We are given an array A of positive integers, and two positive integers L and R (L <= R).
Return the number of (contiguous, non-empty) subarrays such that the value of the maximum array element in that subarray is at least L and at most R.
Example : Input: A = [2, 1, 4, 3] L = 2 R = 3 Output: 3 Explanation: There are three subarrays that meet the requirements: [2], [2, 1], [3].
Note:
- L, R and
A[i]will be an integer in the range[0, 10^9]. - The length of
Awill be in the range of[1, 50000].
Companies:
Adobe
Related Topics:
Array
Let's pretend each element is either 0 if it is less than L; 1 if it is between L and R; or 2 if it is greater than R.
Since the subarray cannot contain 2, so we look for this pattern.
2 0 0 1 0 1 0 2
That is, a subarray surrounded by 2. We look within this subsequence.
There can be multiple 1s in the subarray. Now the question is: count subarrays that contain at least one 1.

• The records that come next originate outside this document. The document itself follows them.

-- ==== Sys2Proof/Machine/Bulk.lean ====
section
/-! DEFINITION. Bulk data in band (spec/06 R175-R179): the checks of an extent, the cursor's progress with its stalls and
refusals, WRITE_DATA, READ_DATA and COPY, on this module and on others (spec/09 R256). -/
namespace Sys2Proof.Machine

/-! ### Extents (R178) -/

/-- What a cursor finds at a virtual address: the entry with the converted address and the bytes of the extent that lie in
it, a refusal, a queued fault, or the loss of the context. -/
inductive Seg where
  | seg (e : Range) (v len : Nat)
  | deny (status : Nat)
  | fault (cause : Nat)
  | lost

/-- The gate of an extent within one entry on this module. -/
def entGate (s : State) (kind : ReqKind) (ctx : Nat) (e : Range) (v n : Nat) : Gate :=
  let pid := pidOfCtx s ctx
  if rangeFpa e v / 2 ^ 42 ≠ ownModule s then .allow
  else if e.ilv = 0 then spanGate s kind ctx pid e.edom (rangeFpa e v % 2 ^ 42) n
  else (pieces v n).foldl (fun g p => if g = .allow then spanGate s kind ctx pid e.edom (rangeFpa e p.1 % 2 ^ 42) p.2 else g) .allow

/-- The extent at a cursor: `va` the address, `rem` the bytes left, `mk` the record of a fault. -/
def segAt (s : State) (pl : Place) (ctx : Nat) (kind : ReqKind) (va rem : Nat) (mk : State → Nat → FaultRec) : Seg × State :=
  match translate s pl ctx va with
  | (.miss, _, s) => (.fault 0x01, s)
  | (.window, _, s) => (.fault 0x04, s)
  | (.revoked, _, s) => (.lost, loseCause { mk s 0x05 with kind := 1 } s)
  | (.table, _, s) => (.lost, s)
  | (.hit e, v, s) =>
    let m := min rem (rangeEnd e - v)
    if !rangeAllows e kind then (.deny stDenied, s)
    else match entGate s kind ctx e v m with
      | .refused => (.deny stDenied, s)
      | .unavail => (.deny stPart, s)
      | .allow => (.seg e v m, s)

/-- Bytes within one entry read on this module. -/
def entRead (s : State) (ctx : Nat) (e : Range) (v n : Nat) : MemRes :=
  (if e.ilv = 0 then [(v, n)] else pieces v n).foldl (fun r p =>
    match r with
    | .ok l s =>
      (match memRead s .read ctx (pidOfCtx s ctx) e.edom (rangeFpa e p.1 % 2 ^ 42) p.2 with
       | .ok d s => .ok (l ++ d) s
       | r => r)
    | r => r) (.ok [] s)

/-- Bytes within one entry written on this module. -/
def entWrite (s : State) (ctx : Nat) (e : Range) (v : Nat) (l : List Byte) : MemRes :=
  (if e.ilv = 0 then [(v, l.length)] else pieces v l.length).foldl (fun r p =>
    match r with
    | .ok _ s => memWrite s .write ctx (pidOfCtx s ctx) e.edom (rangeFpa e p.1 % 2 ^ 42) (sliceZ l (p.1 - v) p.2)
    | r => r) (.ok [] s)

/-- Whether an entry's target is on this module. -/
def entLocal (s : State) (e : Range) (v : Nat) : Bool := rangeFpa e v / 2 ^ 42 == ownModule s

/-- The message number by which a module asks another whether an extent of its memory may be accessed (notes/assumptions/22.md). -/
def opExtent : Nat := 0x1FF

/-- An extent within an entry as it is asked of the module that holds it. -/
def extentBytes (e : Range) (v n : Nat) (kind : ReqKind) : List Byte :=
  rangeBytes e ++ leBytes 8 e.skip ++ leBytes 8 v ++ leBytes 8 n ++ leBytes 8 (b2n (kind == .write))

/-- The module that holds an entry's target is asked whether the context owns an extent of it (R178, spec/09 R278), the answer awaited under
a tag. None where there is no route. -/
def askExtent (s : State) (who : Asker) (ctx core unit : Nat) (e : Range) (v n : Nat) (kind : ReqKind) : Option State :=
  let sl := (getCtx s ctx).slot
  let mid := rangeFpa e v / 2 ^ 42
  let (tag, s) := takeTag s
  let o : Outst := { tag := tag, who := who, kind := 0, ctx := ctx, cgen := (getCtx s ctx).gen, bgen := unitGen s ⟨0, core⟩, core := core, dst := mid }
  let b := extentBytes e v n kind
  match sendSlot s sl none (commandPkt s mid (getSlot s sl).brec.pid (getSlot s sl).pgen unit (rangeFpa e v / 4096)
      { remotePkt s opExtent ctx 0 0 (tagSeq tag) with payload := b, plen := b.length }) with
  | .sent s => some { s with fab := { s.fab with outst := s.fab.outst ++ [o] } }
  | .noRoute _ => none

/-- What the module that is asked finds. -/
def extentGate (s : State) (ctx : Nat) (b : List Byte) : Gate :=
  let w := numAt b 24 4
  let e : Range := { va := numAt b 0 8, fpa := numAt b 8 8, pages := numAt b 16 8, r := bitAt w 0, w := bitAt w 1, a := bitAt w 2, d := bitAt w 3,
                     cls := fld w 4 3, cache := fld w 7 2, edom := fld w 9 4, ilv := fld w 13 3, granary := bitAt w 16, skip := numAt b 32 8 }
  entGate s (if numAt b 56 8 = 1 then .write else .read) ctx e (numAt b 40 8) (numAt b 48 8)

/-- Bytes of one request to another module: at most 4,096, within a 4 KiB block. -/
def farLen (v n : Nat) : Nat := min n (4096 - v % 4096)

/-! ### Commands with a cursor -/

/-- The context of a begun command. -/
def ctxOfBegun (b : Begun) : Nat := b.pkt.ctx

/-- The fault record of a command (R234): SEQ and QPN in WHERE, the bytes moved in DETAIL; of a run's COPY, the run ID and the
COPY's index, which the command keeps in word 4 of its packet. -/
def cmdFault (b : Begun) (write : Bool) (va : Nat) (s : State) (cause : Nat) : FaultRec :=
  match b.job with
  | .copy _ _ _ (some (r, _, _)) =>
    mkFault s cause 0 2 (ctxOfBegun b) write false (BitVec.ofNat 64 va) (BitVec.ofNat 64 (r + b.pkt.w4.toNat * 2 ^ 16)) 0xFFFFFF
      (match getRun s r with | some x => x.core / 8 | none => 0) 0
  | _ =>
    mkFault s cause 0 1 (ctxOfBegun b) write false (BitVec.ofNat 64 va)
      (BitVec.ofNat 64 (b.pkt.seq.toNat + b.pkt.qpn * 2 ^ 32)) 0xFFFFFF (halfOfQ s b.q) (BitVec.ofNat 64 b.cursor)

/-- A command with a cursor ends (R178, R207): its status and cursor, or the end or progress of the run whose COPY it is. -/
def bulkEnd (b : Begun) (status : Nat) (s : State) : State :=
  match b.job with
  | .copy _ _ _ (some (r, inc, g)) =>
    let s := dropBegun s b.id
    if status = stOk then groupDone s r inc g false else endRun r status s
  | _ => answerAt b.q b.pkt status b.cursor (dropBegun s b.id)

/-- The status of a command that meets an uncorrectable word: of a queue pair whose context is thereby LOST, CTX_LOST
(R183), else UNCORRECTABLE (R182). -/
def uncStatus (s : State) (b : Begun) : Nat :=
  match b.q with
  | .qp _ => if (getCtx s (ctxOfBegun b)).st = 1 then stUnc else stLost
  | _ => stUnc

/-- A command stalls on a queued fault with its cursor held. -/
def bulkStall (b : Begun) (write : Bool) (va cause : Nat) (s : State) : State :=
  let s := setBegun s { b with stalled := true }
  submitFault s (.cmd b.id) (cmdFault b write va s cause)

/-- The unit and class under which a command's requests travel. -/
def bulkReq (s : State) (b : Begun) (e : Range) (f : FabPkt) (fpa : Nat) : Option State :=
  let cls := min b.pkt.cls e.cls
  sendReq s (.cmd b.id) (ctxOfBegun b) 0 (600 + halfOfQ s b.q) (fpa / 4096)
    { f with dst := fpa / 2 ^ 42, vc := vcFor f.kind cls, cls := cls, edom := e.edom, target := BitVec.ofNat 64 fpa }

/-- The end of a step of a command: it goes on at once, or it has stalled, waits, or is over. -/
inductive Go where
  | more (s : State)
  | rest (s : State)

/-- Whether an extent that ends at a byte of a command's side lies on this module or has been found owned on another (R178). -/
def sideAsked (s : State) (b : Begun) (second : Bool) (e : Range) (v z : Nat) : Bool :=
  entLocal s e v || decide (z ≤ (if second then b.asked.2 else b.asked.1))

/-- A command asks another module about the extent of one of its sides within an entry, up to its byte `z`, and waits (R178). -/
def sideAsk (s : State) (b : Begun) (second : Bool) (e : Range) (v n z : Nat) (kind : ReqKind) : Go :=
  match askExtent (setBegun s { b with asking := some (second, z) }) (.cmd b.id) (ctxOfBegun b) 0 (600 + halfOfQ s b.q) e v n kind with
  | some s => .rest s
  | none => .rest (bulkEnd b stDenied s)

/-- WRITE_DATA's next piece. -/
def writeStep (b : Begun) (addr : Nat) (s : State) : Go :=
  let total := b.pkt.payload.length
  let va := addr + b.cursor
  if total ≤ b.cursor then .rest (bulkEnd b stOk s)
  else match segAt s none (ctxOfBegun b) .write va (total - b.cursor) (cmdFault b true va) with
    | (.seg e v m, s) =>
      let data (n : Nat) : List Byte := sliceZ b.pkt.payload b.cursor n
      if !sideAsked s b false e v (b.cursor + m) then sideAsk s b false e v m (b.cursor + m) .write
      else if entLocal s e v then
        match entWrite s (ctxOfBegun b) e v (data m) with
        | .ok _ s => .more (setBegun s { b with cursor := b.cursor + m })
        | .unc s => .rest (bulkEnd b (uncStatus s b) s)
        | .refused => .rest (bulkEnd b stDenied s)
        | .unavail => .rest (bulkEnd b stPart s)
      else
        let n := farLen v m
        match bulkReq (setBegun s { b with sent := n }) b e { kind := 2, len := n, data := data n } (rangeFpa e v) with
        | some s => .rest s
        | none => .rest (bulkEnd b stDenied s)
    | (.deny st, s) => .rest (bulkEnd b st s)
    | (.fault cause, s) => .rest (bulkStall b true va cause s)
    | (.lost, s) => .rest (bulkEnd b stLost s)

/-- READ_DATA's next piece, towards the reply of at most 8,192 bytes that is being filled. -/
def readStep (b : Begun) (addr len : Nat) (s : State) : Go :=
  let need := min 8192 (len - b.cursor)
  let at0 := b.cursor + b.buf.length
  let va := addr + at0
  if need ≤ b.buf.length then
    if !b.roomKept && !replyRoom s b.q (slotBytes need) then .rest s else
    let last := decide (b.cursor + need = len)
    let r : Reply := { replyTo b.pkt stOk with
      opcode := 0x22, last := last, payload := b.buf.take need,
      w4 := BitVec.ofNat 32 (addr + b.cursor), w5 := BitVec.ofNat 32 ((addr + b.cursor) / 2 ^ 32),
      w6 := BitVec.ofNat 32 b.cursor, w7 := BitVec.ofNat 32 (b.cursor / 2 ^ 32) }
    let s := if last then dropBegun s b.id else setBegun s { b with cursor := b.cursor + need, buf := [], roomKept := false }
    .rest (sendReply b.q b.pkt r s)
  else match segAt s none (ctxOfBegun b) .read va (len - at0) (cmdFault b false va) with
    | (.seg e v m, s) =>
      let n := min m (need - b.buf.length)
      if !sideAsked s b false e v (at0 + m) then sideAsk s b false e v m (at0 + m) .read
      else if entLocal s e v then
        match entRead s (ctxOfBegun b) e v n with
        | .ok d s => .more (setBegun s { b with buf := b.buf ++ d })
        | .unc s => .rest (bulkEnd b (uncStatus s b) s)
        | .refused => .rest (bulkEnd b stDenied s)
        | .unavail => .rest (bulkEnd b stPart s)
      else
        let n := farLen v n
        match bulkReq s b e { kind := 1, len := n } (rangeFpa e v) with
        | some s => .rest s
        | none => .rest (bulkEnd b stDenied s)
    | (.deny st, s) => .rest (bulkEnd b st s)
    | (.fault cause, s) => .rest (bulkStall b false va cause s)
    | (.lost, s) => .rest (bulkEnd b stLost s)

/-- COPY's next piece: source, then destination, then the bytes that both entries hold. -/
def copyStep (b : Begun) (src dst len : Nat) (s : State) : Go :=
  let ctx := ctxOfBegun b
  let rem := len - b.cursor
  let sa := src + b.cursor
  let da := dst + b.cursor
  if rem = 0 then .rest (bulkEnd b stOk s)
  else match segAt s none ctx .read sa rem (cmdFault b false sa) with
    | (.deny st, s) => .rest (bulkEnd b st s)
    | (.fault cause, s) => .rest (bulkStall b false sa cause s)
    | (.lost, s) => .rest (bulkEnd b stLost s)
    | (.seg es vs ms, s) =>
      match segAt s none ctx .write da rem (cmdFault b true da) with
      | (.deny st, s) => .rest (bulkEnd b st s)
      | (.fault cause, s) => .rest (bulkStall b true da cause s)
      | (.lost, s) => .rest (bulkEnd b stLost s)
      | (.seg ed vd md, s) =>
        let m := min ms md
        let put (b : Begun) (d : List Byte) (s : State) : Go :=
          if entLocal s ed vd then
            match entWrite s ctx ed vd d with
            | .ok _ s => .more (setBegun s { b with cursor := b.cursor + d.length, buf := [] })
            | .unc s => .rest (bulkEnd b (uncStatus s b) s)
            | .refused => .rest (bulkEnd b stDenied s)
            | .unavail => .rest (bulkEnd b stPart s)
          else
            let n := farLen vd d.length
            match bulkReq (setBegun s { b with buf := d, sent := n }) b ed { kind := 2, len := n, data := d.take n } (rangeFpa ed vd) with
            | some s => .rest s
            | none => .rest (bulkEnd b stDenied s)
        if !sideAsked s b false es vs (b.cursor + ms) then sideAsk s b false es vs ms (b.cursor + ms) .read
        else if !sideAsked s b true ed vd (b.cursor + md) then sideAsk s b true ed vd md (b.cursor + md) .write
        else if !b.buf.isEmpty then put b (b.buf.take m) s
        else if entLocal s es vs then
          match entRead s ctx es vs (min m 4096) with
          | .ok d s => put b d s
          | .unc s => .rest (bulkEnd b (uncStatus s b) s)
          | .refused => .rest (bulkEnd b stDenied s)
          | .unavail => .rest (bulkEnd b stPart s)
        else
          match bulkReq s b es { kind := 1, len := farLen vs m } (rangeFpa es vs) with
          | some s => .rest s
          | none => .rest (bulkEnd b stDenied s)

In this solution, I choosed to look at the 1s one by one.
For the first 1:
v
2) 0 0 1 0 1 0 (2
There are 2 zeros to its left, and 3 zero/ones to its right. So the count of subarray containing this 1 is (2 + 1) * (3 + 1) = 12.
Then for the next 1:
x v
2) 0 0 1 0 1 0 (2
To prevent recount the subarrays containing the first 1, we only look at the zeros to its left, and the count of which is 1. And there are 1 zero/ones to its right. So the count of subarray containing this second 1 but not the first 1 is (1 + 1) * (1 + 1) = 2.
So the answer should be 12 + 2 = 14.
// OJ: https://leetcode.com/problems/number-of-subarrays-with-bounded-maximum/
// Author: github.com/lzl124631x
// Time: O(N)
// Space: O(1)
class Solution {
public:
int numSubarrayBoundedMax(vector<int>& A, int L, int R) {
int N = A.size(), begin = 0, maxVal = INT_MIN, cnt = 0;
while (begin < N) {
int end = begin;
while (end < N && A[end] <= R) {
maxVal = max(maxVal, A[end++]);
}
if (maxVal >= L) {
while (true) {
int i = begin;
while (i < end && A[i] < L) ++i;
if (i == end) break;
cnt += (i - begin + 1) * (end - i);
begin = i + 1;
}
}
begin = end + 1;
}
return cnt;
}
};